То, что вскрыл анализ Пруста, было лишь поверхностным, не более того. Но эта поверхность, в свою очередь, скрывала новую глубину, и ее удалось высветить с помощью внутреннего монолога, который оправдал столь основательно возлагавшиеся на него надежды. И мощный рывок, осуществленный мчавшимся без остановок психоанализом, который
«Homo absurdus» явился, таким образом, голубем ковчега, вестником спасения.
В конце концов можно было бы без угрызений совести оставить бесплодные попытки, изнуряющие вчувствования и иссушающие мудрствования; современный человек, это обездушенное тело, игрушка враждебных сил, по существу не представлял собой ничего, кроме того, чем казался внешне. За невыразительным оцепенением покоя, которое поверхностный взгляд мог заметить на лице погруженного в себя человека, не скрывалось никакого внутреннего движения. Тот «шум, подобный молчанию», который любители психологизма слышали, как им казалось, в его душе, в конечном счете был именно молчанием.
Его сознание было соткано из тонких ниток «расхожих мнений, принятых под влиянием группы, к которой он принадлежал», а сами эти клише прикрывали «глубокую пустоту», почти полное «отсутствие своего я». Его «совесть», эта «невыразимая близость с самим собой», была лишь зеркальным охотничьим манком. «Психологизма» — источника стольких разочарований и мук, более не существовало.
Эта успокаивающая констатация порождала тот оптимизм, то восхитительное чувство обновления, которое обычно вызывают ликвидации и отречения.

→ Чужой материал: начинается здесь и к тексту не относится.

-- ==== Sys2Proof/Machine/State.lean ====
section
/-! DEFINITION. The state of HLC (10_state.md R20 to R32), the lines of its interface that a step reads or drives (R43),
the reasons a step can stop, and the state after reset (R40). -/

namespace Sys2Proof.Machine

open Sys2Proof

/-- A storage array, as the bytes that have been written to it: addresses strictly rising. A byte that is not listed has
no value (R41; log entry 6). -/
abbrev Memory := List Host.Cell

/-- The canonical form of a memory. -/
abbrev Memory.wf (m : Memory) : Prop := m.Pairwise fun c d => c.1 < d.1

/-- The two byte arrays of the Radio Link (R45). -/
inductive Buffer where
  /-- `link.active`, 16 bytes (R26) -/
  | active
  /-- `link.encoded`, 32 bytes (R27) -/
  | encoded
  deriving DecidableEq, Repr

/-- Why a step faults. HLC itself raises nothing (R235): these are faults of the model. -/
inductive Fault where
  /-- Raised by a read of a byte that nothing has written (R41: "reading it first is a fault of the model"). Safe. -/
  | unwritten (buf : Buffer) (index : Nat)
  /-- Raised by an access outside an array (R45: no operation computes such an index). Safe. -/
  | outOfRange (buf : Buffer) (index : Nat)
  deriving DecidableEq, Repr

/-- Why the model gives no meaning to what it is asked to do. -/
inductive Refusal where
  /-- Raised by `exec` for an operation that has no meaning yet. Safe. -/
  | notModelled (mnemonic : String)
  /-- Raised by `step` for an operation word that no row of its port matches (R90, R92, R94). Safe. -/
  | undecodable (e : DecodeError)
  /-- Raised by a Controller or Radio Link row while the state register does not select it: its condition (R166 to
  R169, R211 to R214) does not hold, so HLC cannot take that step there. Safe. -/
  | notSelected (i : Instr)
  deriving DecidableEq, Repr

/-- The outputs of a combinational operation (R43, R44; log entry 1). -/
inductive OpResult where
  /-- nothing has been asked yet -/
  | none
  /-- `enc_cw_out` (R101) -/
  | codeword (cw : Byte)
  /-- `dec_nibble_out` and `syndrome` (R106) -/
  | nibble (n : Nibble) (s : Syndrome)
  /-- `par_match`, `par_mismatch`, `has_parity_fault` (R111, R112) -/
  | parity (parMatch parMismatch hasParityFault : Bool)
  /-- the two codewords of a byte (R114) -/
  | bytePair (e0 e1 : Byte)
  /-- a decoded byte, and for each codeword its `par_match` and its syndrome (R115) -/
  | byte (b : Byte) (pm0 pm1 : Bool) (sy0 sy1 : Syndrome)
  /-- a corrected codeword and its nibble (R108, R109) -/
  | corrected (c : Byte) (n : Nibble)
  /-- three ASCII digits (R130) -/
  | digits3 (h t o : Byte)
  /-- two ASCII digits (R131) -/
  | digits2 (t o : Byte)
  /-- an UnencodedFrame (R133) -/
  | frame (f : Frame)
  /-- an EncodedFrame (R151) -/
  | encFrame (e : EncFrame)
  /-- a decoded frame, the `par_match` of each codeword, the syndrome of each codeword (R153) -/
  | decFrame (u : Frame) (pm : Vector Bool 32) (sy : Vector Syndrome 32)
  /-- a message-type tag (R73) -/
  | tag (t : Byte)
  deriving DecidableEq, Repr

/-- The machine: the nine elements of R20, the lines of the interface (R43), and the model's own fields. -/
structure State where
  /-- `act` (R21) -/
  act : Act
  /-- `ctrl_state` (R22) -/
  ctrl : CtrlState
  /-- `last_key` (R24) -/
  lastKey : Key
  /-- `queue`, head first (R25) -/
  queue : List Frame
  /-- `link_state` (R23) -/
  link : LinkState
  /-- `link.active` (R26) -/
  active : Memory
  /-- `link.encoded` (R27) -/
  encoded : Memory
  /-- `join_pending` (R28) -/
  joinPending : Bool
  /-- `join_in_progress` (R29) -/
  joinInProgress : Bool
  /-- input `SENDER_ADDR`, static (R43; log entry 9) -/
  senderAddr : Address
  /-- input: what the keypad will answer to the next `KeyPoll()` (R43, R250; log entry 8) -/
  keyAnswer : Option Key
  /-- input: the bounded wait on a full queue has run out (R190; log entry 7) -/
  waitExpired : Bool
  /-- how many steps the wait of the key in `last_key` can still last at most (R190; log entry 7) -/
  waitLeft : Nat
  /-- how many keys have been accepted: which bound the next wait takes from `Config.queueWait` (log entry 7) -/
  keysAccepted : Nat
  /-- output record: the `Render` events, oldest first (R43, R252; log entry 13) -/
  rendered : List DisplayCommand
  /-- output record: the `Send` events, oldest first (R43, R253; log entry 13) -/
  sent : List EncFrame
  /-- outputs of the combinational operation used last (R43, R44; log entry 1) -/
  result : OpResult
  /-- the scheduler's and the environment's choices already placed, next one first (R285; log entry 3) -/
  stimulus : List Stimulus
  /-- how many choices have been taken from `Config.environment` (log entry 3) -/
  tick : Nat
  deriving DecidableEq, Repr

/-- The state after reset (R40). `last_key` has no reset value in the specification: K0, log entry 5. -/
def State.reset : State :=
  { act := ⟨0, 0, 0, 0, false⟩
    ctrl := .init
    lastKey := .k0
    queue := []
    link := .init
    active := []
    encoded := []
    joinPending := false
    joinInProgress := false
    senderAddr := Config.senderAddr
    keyAnswer := .none
    waitExpired := false
    waitLeft := 0
    keysAccepted := 0
    rendered := []
    sent := []
    result := .none
    stimulus := []
    tick := 0 }

/-! ### Updates, one field each -/

/-- Writes `act` (R21). -/
def State.setAct (s : State) (v : Act) : State := { s with act := v }

/-- Writes `ctrl_state` (R22). -/
def State.setCtrl (s : State) (v : CtrlState) : State := { s with ctrl := v }

/-- Writes `last_key` (R24). -/
def State.setLastKey (s : State) (v : Key) : State := { s with lastKey := v }

/-- Writes `queue` (R25). -/
def State.setQueue (s : State) (v : List Frame) : State := { s with queue := v }

/-- Writes `link_state` (R23). -/
def State.setLink (s : State) (v : LinkState) : State := { s with link := v }

/-- Writes `link.active` (R26). -/
def State.setActive (s : State) (v : Memory) : State := { s with active := v }

/-- Writes `link.encoded` (R27). -/
def State.setEncoded (s : State) (v : Memory) : State := { s with encoded := v }

/-- Writes `join_pending` (R28). -/
def State.setJoinPending (s : State) (v : Bool) : State := { s with joinPending := v }

/-- Writes `join_in_progress` (R29). -/
def State.setJoinInProgress (s : State) (v : Bool) : State := { s with joinInProgress := v }

/-- Writes the keypad's answer (R250). -/
def State.setKeyAnswer (s : State) (v : Option Key) : State := { s with keyAnswer := v }

/-- Writes the wait's level (R190). -/
def State.setWaitExpired (s : State) (v : Bool) : State := { s with waitExpired := v }

/-- Writes how long the wait can still last (R190). -/
def State.setWaitLeft (s : State) (v : Nat) : State := { s with waitLeft := v }

/-- Writes the count of accepted keys (R190). -/
def State.setKeysAccepted (s : State) (v : Nat) : State := { s with keysAccepted := v }

/-- Writes the record of `Render` events (R252). -/
def State.setRendered (s : State) (v : List DisplayCommand) : State := { s with rendered := v }

/-- Writes the record of `Send` events (R253). -/
def State.setSent (s : State) (v : List EncFrame) : State := { s with sent := v }

/-- Writes the outputs of the combinational operation used last (R43). -/
def State.setResult (s : State) (v : OpResult) : State := { s with result := v }

/-- Writes the placed choices (R285). -/
def State.setStimulus (s : State) (v : List Stimulus) : State := { s with stimulus := v }

/-- Writes the count of free choices. -/
def State.setTick (s : State) (v : Nat) : State := { s with tick := v }

end Sys2Proof.Machine
end

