-- ==== Sys2Proof/Machine/RadioLink.lean ====
section
/-! DEFINITION. The four steps of the Radio Link (44_radio_link_fsm.md R210 to R218). A row's condition is its selector:
presented while `link_state` does not select it, the row is refused (log entry 20). -/

namespace Sys2Proof.Machine

open Sys2Proof

/-- The meaning of `L_INIT` (R211). -/
def execLInit (s : State) : Host.Outcome State Fault Refusal :=
  if s.link = .init then .next (s.setLink .idle) else .refused (.notSelected .lInit)

/-- The meaning of `L_IDLE` (R212): the join trigger first, then the queue, else nothing. -/
def execLIdle (s : State) : Host.Outcome State Fault Refusal :=
  if s.link = .idle then
    match s.joinTake with
    | (true, s') => orFault (s'.acceptJoin (buildJoin s'.senderAddr)) .next
    | (false, s') =>
      match s'.qPop with
      | (some f, s'') => orFault (s''.acceptFrame f) .next
      | (none, s'') => .next s''
  else .refused (.notSelected .lIdle)

/-- The meaning of `L_ENCODE` (R213). -/
def execLEncode (s : State) : Host.Outcome State Fault Refusal :=
  if s.link = .encode then
    orFault (s.memRead .active 0 16) fun u =>
      orFault (s.memWrite .encoded 0 (encf Config.hammingVariant u)) fun s' => .next (s'.setLink .transmit)
  else .refused (.notSelected .lEncode)

/-- The meaning of `L_TRANSMIT` (R214). -/
def execLTransmit (s : State) : Host.Outcome State Fault Refusal :=
  if s.link = .transmit then
    orFault (s.memRead .encoded 0 32) fun e => .next (s.send e).completeFrame
  else .refused (.notSelected .lTransmit)

end Sys2Proof.Machine
end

Можно было перегруппировать силы и, забыв прежние огорчения, снова приниматься за дело «на новых основаниях». Более доступные и более приятные для глаз возможности, казалось, открывались со всех сторон. Многообещающее искусство кинематографа подталкивало роман вернуться после стольких бесплодных усилий к трогательной юношеской скромности, воспользовавшись новой техникой. Святая простота молодого американского романа, его немного грубоватая бодрость, как некая благодетельная инфекция, вновь привнесла толику витальности и силы в наш расслабленный на почве злоупотреблений анализом роман, которому грозило старческое иссушение. Литературные объекты смогли вновь обрести округлость очертаний, законченность, лоск и крепость прекрасных классических произведений. «Поэтический», чисто описательный элемент, в котором романист часто не видел ничего, кроме бесполезных украшений, и который весьма скупо дозировал, тщательно его фильтруя, перестал играть унизительную роль вспомогательного средства, всецело подчиненного требованиям психологизма, и свободно расцвел почти везде. Заодно и стиль, к величайшему удовлетворению тех «людей со вкусом», которые внушали Прусту немало тревожных опасений, вновь обрел чистые контуры и элегантную сдержанность, столь трудно совместимые с гримасами, топтаньем на месте, утонченной проницательностью или затягивающей вязкостью психологизма.
И вот, совсем близкий к нам Кафка, чье послание нам столь счастливым образом соединилось с влиянием американцев, показал, какие не исследованные еще области могут открыться писателю, освободившемуся, наконец, от печальной близорукости, которая заставляет его самым пристальным образом вглядываться в каждый объект, не позволяя видеть дальше кончика своего носа.
В конце концов и те, кто, несмотря на все эти заверения и обещания, еще сохраняли определенные сомнения и продолжали беспокойно прислушиваться, стремясь наверняка убедиться в том, что за стеной молчания не продолжает звучать какое-то эхо прежнего шума, могли вполне успокоиться.
Та частичка вселенной, охватом которой предусмотрительно ограничивался новый роман, образовывала, в отличие от бесформенного и дряблого материала, проседавшего и расползавшегося под ударами аналитического скальпеля, некое плотное, твердое и абсолютно неразложимое целое. Сама эта твердость и непрозрачность сохраняла ее сложной и внутренне насыщенной и сообщала ей проникающую способность, позволявшую достичь не только внешних бесплодных областей читательского интеллекта, но и бесконечно плодородных «рассеянных и незащищенных областей чувствительной души». Эта частичка вызывала волшебный и целительный шок, нечто вроде эмоционального потрясения, которое позволяло единым взглядом, как при вспышке молнии, охватить весь объект целиком со всеми его деталями, возможными хитросплетениями и даже безднами — если, по случаю, таковые в нем имелись. Таким образом, здесь ничего нельзя было потерять и, казалось, все можно было приобрести.